Protein Characteristics

Isoform a of the TMEM101 protein has a predicted molecular weight of about 29 kDa and a theoretical isoelectric point of about 9.6. In terms of amino acid composition, TMEM101 is relatively rich in the hydrophobic amino acids leucine and tyrosine, and relatively poor in the hydrophilic amino acids asparagine and threonine. It is also relatively poor in the sum of the two negatively charged amino acids, aspartic acid and glutamic acid.

Transmembrane Domains 
Isoform a of the TMEM101 protein contains 8 transmembrane domains.

Secondary Structure

The Ali2D, I-TASSER, and Phyre2 models all predict that the secondary structure of TMEM101 is predominately composed of alpha helices. The Phyre2 prediction is presented in the figure to the right.

Tertiary Structure

The I-TASSER highest confidence model for the predicted tertiary structure for the TMEM101 protein resembles the structure of a polytopic transmembrane alpha-helical protein.

Post-translational Modifications

Acetylation
The lysine at position 4 in the TMEM101 protein is predicted to be acetylated by the EP300 acetyltransferase enzyme.

Phosphorylation
There are five predicted phosphorylation sites located outside of transmembrane domains on the cytoplasmic side of the TMEM101 protein, which are listed in the table below.

Subcellular Localization
Immunofluorescent staining experiments have detected the TMEM101 protein in the plasma membrane and the nucleoplasm.

Regulation and Expression

Promoters
The Genomatix Gene2Promoter tool lists 7 promoter regions for the Homo sapiens TMEM101 gene. The promoter that is supported by the greatest number of mRNA transcripts is 1525 bp long and spans the base pairs 44014913–44016437 on the negative strand of human chromosome 17. This promoter overlaps the start of transcription of mRNA transcript variant 1.

Transcription Factors
The following table presents a selected list of transcription factors that are predicted by the Genomatix MatInspector tool to bind to the GXP_8985856 promoter.

Expression

Tissue Specificity
According to RNA-Seq data, TMEM101 is expressed in a wide range of tissues with low tissue specificity.
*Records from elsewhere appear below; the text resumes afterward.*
/-- The W operation and fields of an instruction, if it is of the W format. -/
def Instr.wide : Instr → Option (WOp × WFields)
  | .vadd f => some (.vadd, f)
  | .vsub f => some (.vsub, f)
  | .vrsub f => some (.vrsub, f)
  | .vand f => some (.vand, f)
  | .vor f => some (.vor, f)
  | .vxor f => some (.vxor, f)
  | .vsll f => some (.vsll, f)
  | .vsrl f => some (.vsrl, f)
  | .vsra f => some (.vsra, f)
  | .vmin f => some (.vmin, f)
  | .vmax f => some (.vmax, f)
  | .vminu f => some (.vminu, f)
  | .vmaxu f => some (.vmaxu, f)
  | .vmul f => some (.vmul, f)
  | .vmulh f => some (.vmulh, f)
  | .vmulhu f => some (.vmulhu, f)
  | .vmacc f => some (.vmacc, f)
  | .vsadd f => some (.vsadd, f)
  | .vssub f => some (.vssub, f)
  | .vsaddu f => some (.vsaddu, f)
  | .vssubu f => some (.vssubu, f)
  | .vsel f => some (.vsel, f)
  | .vabsd f => some (.vabsd, f)
  | .vmv f => some (.vmv, f)
  | .vwadd f => some (.vwadd, f)
  | .vwaddu f => some (.vwaddu, f)
  | .vwmul f => some (.vwmul, f)
  | .vwmulu f => some (.vwmulu, f)
  | .vwmacc f => some (.vwmacc, f)
  | .vnsrl f => some (.vnsrl, f)
  | .vnclip f => some (.vnclip, f)
  | .vnclipu f => some (.vnclipu, f)
  | .vfadd f => some (.vfadd, f)
  | .vfsub f => some (.vfsub, f)
  | .vfmul f => some (.vfmul, f)
  | .vfdiv f => some (.vfdiv, f)
  | .vfsqrt f => some (.vfsqrt, f)
  | .vfmin f => some (.vfmin, f)
  | .vfmax f => some (.vfmax, f)
  | .vfabs f => some (.vfabs, f)
  | .vfneg f => some (.vfneg, f)
  | .vfma f => some (.vfma, f)
  | .vfms f => some (.vfms, f)
  | .vfnma f => some (.vfnma, f)
  | .vfnms f => some (.vfnms, f)
  | .vfwma f => some (.vfwma, f)
  | .vfcvt f => some (.vfcvt, f)
  | .vfcvtI f => some (.vfcvtI, f)
  | .vicvtF f => some (.vicvtF, f)
  | .vsf f => some (.vsf, f)
  | .vcmp f => some (.vcmp, f)
  | .vfcmp f => some (.vfcmp, f)
  | .vredsum f => some (.vredsum, f)
  | .vredmax f => some (.vredmax, f)
  | .vredmin f => some (.vredmin, f)
  | .vredmaxu f => some (.vredmaxu, f)
  | .vredminu f => some (.vredminu, f)
  | .vredand f => some (.vredand, f)
  | .vredor f => some (.vredor, f)
  | .vfredsum f => some (.vfredsum, f)
  | .vfredtree f => some (.vfredtree, f)
  | .vfredmax f => some (.vfredmax, f)
  | .vfredmin f => some (.vfredmin, f)
  | .vscan f => some (.vscan, f)
  | .vfscan f => some (.vfscan, f)
  | .vslideup f => some (.vslideup, f)
  | .vslidedown f => some (.vslidedown, f)
  | .vgather f => some (.vgather, f)
  | .vcompress f => some (.vcompress, f)
  | .vexpand f => some (.vexpand, f)
  | .vbcast f => some (.vbcast, f)
  | .vins f => some (.vins, f)
  | .vext f => some (.vext, f)
  | .vidx f => some (.vidx, f)
  | .mand f => some (.mand, f)
  | .mor f => some (.mor, f)
  | .mxor f => some (.mxor, f)
  | .mandn f => some (.mandn, f)
  | .mnot f => some (.mnot, f)
  | .mcount f => some (.mcount, f)
  | .mfirst f => some (.mfirst, f)
  | .mall f => some (.mall, f)
  | .mmov f => some (.mmov, f)
  | .vld f => some (.vld, f)
  | .vlds f => some (.vlds, f)
  | .vldx f => some (.vldx, f)
  | .vldff f => some (.vldff, f)
  | .vldd f => some (.vldd, f)
  | .vst f => some (.vst, f)
  | .vsts f => some (.vsts, f)
  | .vstx f => some (.vstx, f)
  | .vstxu f => some (.vstxu, f)
  | .vstd f => some (.vstd, f)
  | .vamoAdd f => some (.vamoAdd, f)
  | .vamoAnd f => some (.vamoAnd, f)
  | .vamoOr f => some (.vamoOr, f)
  | .vamoXor f => some (.vamoXor, f)
  | .vamoMin f => some (.vamoMin, f)
  | .vamoMax f => some (.vamoMax, f)
  | .vamoSwap f => some (.vamoSwap, f)
  | .vamoFadd f => some (.vamoFadd, f)
  | .vamoAddDesc f => some (.vamoAddDesc, f)
  | .vamoAndDesc f => some (.vamoAndDesc, f)
  | .vamoOrDesc f => some (.vamoOrDesc, f)
  | .vamoXorDesc f => some (.vamoXorDesc, f)
  | .vamoMinDesc f => some (.vamoMinDesc, f)
  | .vamoMaxDesc f => some (.vamoMaxDesc, f)
  | .vamoSwapDesc f => some (.vamoSwapDesc, f)
  | .vamoFaddDesc f => some (.vamoFaddDesc, f)
  | .mtld f => some (.mtld, f)
  | .mtrel f => some (.mtrel, f)
  | .mast f => some (.mast, f)
  | .maz f => some (.maz, f)
  | .mald f => some (.mald, f)
  | .mmac f => some (.mmac, f)
  | .mmacs f => some (.mmacs, f)
  | .mmacx f => some (.mmacx, f)
  | .mdrain f => some (.mdrain, f)
  | .mloc f => some (.mloc, f)
  | .mfix f => some (.mfix, f)
  | .mretry f => some (.mretry, f)
  | .mcksum f => some (.mcksum, f)
  | .ecmd f => some (.ecmd, f)
  | .ewait f => some (.ewait, f)
  | .epoll f => some (.epoll, f)
  | .apush f => some (.apush, f)
  | .apop f => some (.apop, f)
  | .afetch f => some (.afetch, f)
  | .aprobe f => some (.aprobe, f)
  | .swbegin f => some (.swbegin, f)
  | .swnext f => some (.swnext, f)
  | .swcommit f => some (.swcommit, f)
  | .swend f => some (.swend, f)
  | .rtget f => some (.rtget, f)
  | .rtset f => some (.rtset, f)
  | .vsave f => some (.vsave, f)
  | .vsaveMsk f => some (.vsaveMsk, f)
  | .vsaveMx f => some (.vsaveMx, f)
  | .vsaveCtl f => some (.vsaveCtl, f)
  | .vrest f => some (.vrest, f)
  | .vrestMsk f => some (.vrestMsk, f)
  | .vrestMx f => some (.vrestMx, f)
  | .vrestCtl f => some (.vrestCtl, f)
  | .lgrant f => some (.lgrant, f)
  | _ => none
Relatively, it is expressed most highly in breast tissue, the seminal vesicles, the kidneys, and endometrial tissue.

Embryonic Development
A cross section of a mouse embryo that has been stained for TMEM101 mRNA using in situ hybridization techniques shows noticeably lower levels of TMEM101 transcript in the liver than in other tissues.

Differential Expression
TMEM101 has been observed to be expressed at lower levels in ovarian endometriotic cells than in uterine endometrial cells within the same individuals.

TMEM101 has also been observed to be expressed at higher levels in estrogen receptor positive ovarian cancer tumors than in estrogen receptor negative ovarian cancer tumors in mouse xenograft models.

Interacting Proteins
The IntAct database indicates that the following proteins that have been found to interact with the TMEM101 protein through two-hybrid screening experiments.

Homology and Evolution

Orthologs and paralogs 
TMEM101 has orthologs in Mammalia, Sauropsida, Amphibia, Osteichthyes, Chondrichthyes, Mollusca, Annelida, Echinodermata, Cnidaria, and Placozoa, among others. A table of selected orthologs is listed below. There are no known paralogs of TMEM101.

Evolutionary History 
The most distantly related species to humans that possesses an ortholog of TMEM101 is Trichoplax adhaerens. Given that Ctenophorans do not possess orthologs of TMEM101, it appears that TMEM101 originated in the basal ParaHoxozoa clade after its divergence from Ctenophora approximately 948 million years ago. Based on a molecular clock analysis, the protein sequence of TMEM101 has on average evolved faster than Cytochrome c but slower than Fibrinogen alpha.

Function

Activation of NF-κB Signaling Pathway 
TMEM101 cDNA transcripts have been demonstrated to activate the transcription of NF-κB controlled genes in human embryonic kidney cells.

Clinical Significance 
TMEM101 has been noted as a biomarker of breast cancer. High expression of TMEM101 is associated with the Luminal molecular subtype of breast cancer. Additionally, high levels of TMEM101 are associated with an increased risk score for the diagnosis of early stage triple-negative breast cancer.